3. A process for extracting a characteristic parameter sequence of an input voice (hereinafter, referred to as an "input voice parameter sequence"), receiving the input voice parameter sequence and a semantic expression corresponding to the immediately preceding user's utterance, and estimating the next utterance Inputting the probability of occurrence of each semantic expression in, a condition between the acoustic model that records the syllable standard pattern corresponding to the speech parameter sequence and the syllable chain standard pattern of the utterance sentence assumed to be uttered by the user and the corresponding semantic expression The computer calculates the likelihood of the semantic expression stored in the semantic expression list corresponding to the input speech parameter sequence using each information of the sentence model representing the attached occurrence probability and outputs the most likely semantic expression to the computer. The speech recognition program to be executed.

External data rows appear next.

-- ==== Sys2Proof/Machine/Preempt.lean ====
section
/-! DEFINITION. Pre-emption of whole teams: save, restore, flush-and-restart, drain, swap-out and swap-in (spec/04 R138; spec/12
R251; spec/14 R281, R283, R284; spec/17 R329; spec/25 R452-R456). The records of a saved team in the state hold what its image of
R455 holds; the bytes that the image takes in the save area are free values (log 72). -/

namespace Sys2Proof.Machine

open Sys2Proof

/-! ### Save (R138, R183, R251, R329, R454, R455) -/

/-- A fragment at a save: its waiting instruction restarts whole on restore, but for an access that stands in the image with
its operands; parked slices that are due run; a yield stands (R138, R183, R190, R217). -/
def Frag.saved (kept : Nat → Bool) (f : Frag) : Frag :=
  match f.status with
  | .waiting .park => f.unpark
  | .waiting (.access id) => if kept id then f else { f with status := .ready, waitFrom := none, begun := false }
  | .waiting _ => { f with status := .ready, waitFrom := none, begun := false }
  | .yielding _ _ => f
  | .ready => f

/-- Logged instructions of a group at a save: those that restart whole are dropped, the others keep their entries (R138). -/
def savedOps (ops : List MemOp) (gid : Nat) : List MemOp := ops.filter (fun o => !(o.gid == gid && o.whole))

/-- A group's side-logged entries in the order in which they entered the log (R135). -/
def State.sideEntries (s : State) (gid : Nat) : List MemOp :=
  ((s.ops.filter (fun o => o.gid == gid && o.stage == .sideLogged)).foldl (fun l o => insertKey o.seq o l) []).map (·.2)

/-- Side-logged entries of a group, in order, are performed as far as they can be now (R135, R138). -/
def State.replayEntries (s : State) : List MemOp → State
  | [] => s
  | o :: t =>
    match s.replayEntry o with
    | .done s1 => State.replayEntries s1 t
    | _ => s

def State.replayGroup (s : State) (gid : Nat) : State := s.replayEntries (s.sideEntries gid)

/-- Every dirty line of a context in a core's L1 is written back: a fragment may have read there what another group wrote, and
reads nothing older on the core of its restore (R228, R454). -/
def State.cleanCtx (s : State) (core ctx : Nat) : State :=
  match s.cores.get core with
  | none => s
  | some c => ((c.l1.filter (fun l => l.isDirty && l.ctx == ctx)).map (·.line)).foldl (fun s k => s.writeBack core k) s

/-- What one group does at a save before it leaves its core: the open region aborts with 0x07, entries replay, dirty lines
are cleaned. -/
def State.quiesce (s : State) (gid : Nat) : State :=
  let s1 := s.abortGroup gid 0x07 0 none
  let s2 := s1.replayGroup gid
  match s2.groups.get gid with
  | none => s2
  | some g =>
    let s3 := (s2.cleanCore g.core gid).cleanCtx g.core g.ctx
    let kept (id : Nat) : Bool := s3.ops.any (fun o => o.id == id && o.waits)
    { s3.updGroup gid (fun g => { g with frags := g.frags.map (Frag.saved kept) }) with ops := savedOps s3.ops gid }

/-- Groups of a context still resident on a half, outside one team. -/
def State.othersOnHalf (s : State) (ctx team half : Nat) : Bool :=
  s.groups.any (fun e => e.2.ctx == ctx && e.2.team != team && halfNo e.2.core == half && s.onCore e.2)

/-- The halves of a team's cores. -/
def Team.halves (t : Team) : List Nat := (t.cores.map halfNo).eraseDups

/-- The four tiles of a half that the save leaves without a resident group of the context go into the image (R329). -/
def State.saveTiles (s : State) (id : Nat) (t : Team) : State :=
  t.halves.foldl (fun s h =>
    if s.othersOnHalf t.ctx id h then s
    else
      match s.halves.get h with
      | none => s
      | some x =>
        (s.updTeam id (fun t => { t with tiles := t.tiles ++ [(h, x.tiles)] })).updHalf h (fun x =>
          { x with tiles := [], owner := none })) s

/-- Held staging buffers of the team's groups. -/
def State.saveStagings (s : State) (id : Nat) (t : Team) : State :=
  t.halves.foldl (fun s h =>
    match (s.halves.get h).bind (·.staging) with
    | some x =>
      if t.groups.contains x.1 then
        (s.updTeam id (fun t => { t with stagings := t.stagings ++ [x] })).updHalf h (fun y => { y with staging := none })
      else s
    | none => s) s

/-- The task's cluster SRAM goes into the image with its last team on the cluster. -/
def State.saveSram (s : State) (id : Nat) (t : Team) : State :=
  if s.taskOnCluster t.task t.die t.cluster id then s
  else
    let k := 22 * t.die + t.cluster
    match s.clusters.get k with
    | none => s
    | some c =>
      (s.updTask t.task (fun x => { x with images := x.images.set k (memOf c.sram t.task) })).updCluster k (fun c =>
        { c with sram := c.sram.del t.task, taken := c.taken.del t.task })

/-- The team is on its cores. -/
def Team.onCores (t : Team) : Bool := match t.state with | .resident => true | .draining _ => true | _ => false

/-- No fragment of a group is one chosen to issue. -/
def State.dropCur (s : State) (gids : List Nat) : State :=
  { s with cur := s.cur.filter (fun c => !gids.contains c.gid), second := s.second.filter (fun x => !gids.contains x.gid) }

/-- Units and log entries that a group has given up: what waited on them is looked at again (R134, R137, R222). -/
def State.unitsFree (s : State) (gid : Nat) (g : Group) : State := s.opGone g.core gid

/-! ### The image in the save area (R454, R455) -/

/-- The items of an image to which the spec gives a size and no layout (R455): 0 fragments, 1 control registers, 2 queue window, 3 batches
and engines, 4 matrix forms, of a group; 5 logged instructions to issue again, 6 side-log entries, of its entries. -/
opaque imagePart : Nat → Group → List MemOp → List Byte

/-- The same of a team: barrier state and pending-launch queue. -/
opaque teamPart : Team → List Byte

def rowBytes (r : Row) : List Byte := (range 0 32).flatMap (fun l => natBytes 4 (r.getD l 0).toNat)

/-- The items of a group that the spec lays out as registers: its window, s0 to s63, and the retired-instruction count. -/
def Group.regImage (g : Group) : List Byte :=
  (range 0 (8 * g.blocks)).flatMap (fun n => rowBytes (g.row n)) ++ (range 0 64).flatMap (fun n => natBytes 8 (g.s? n).toNat) ++
    natBytes 8 g.retired

/-- A group with the registers that its image holds from a byte on. -/
def Group.fromImage (g : Group) (b : List Byte) : Group :=
  let k := 1024 * g.blocks
  { g with
    v := (range 0 (8 * g.blocks)).map (fun n => rowOf (fun l => BitVec.ofNat 32 (bytesNat ((b.drop (128 * n + 4 * l)).take 4)))),
    s := (range 0 64).map (fun n => BitVec.ofNat 64 (bytesNat ((b.drop (k + 8 * n)).take 8))),
    retired := bytesNat ((b.drop (k + 512)).take 8) }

4. A process for extracting a characteristic parameter sequence of an input voice (hereinafter referred to as an "input voice parameter sequence"), receiving the input voice parameter sequence and a semantic expression corresponding to the immediately preceding user's utterance, and estimating the next utterance Inputting the probability of occurrence of each semantic expression in, a condition between the acoustic model that records the syllable standard pattern corresponding to the speech parameter sequence and the syllable chain standard pattern of the utterance sentence assumed to be uttered by the user and the corresponding semantic expression The computer calculates the likelihood of the semantic expression stored in the semantic expression list corresponding to the input speech parameter sequence using each information of the sentence model representing the attached occurrence probability and outputs the most likely semantic expression to the computer. A computer-readable recording medium on which a speech recognition program to be executed is recorded.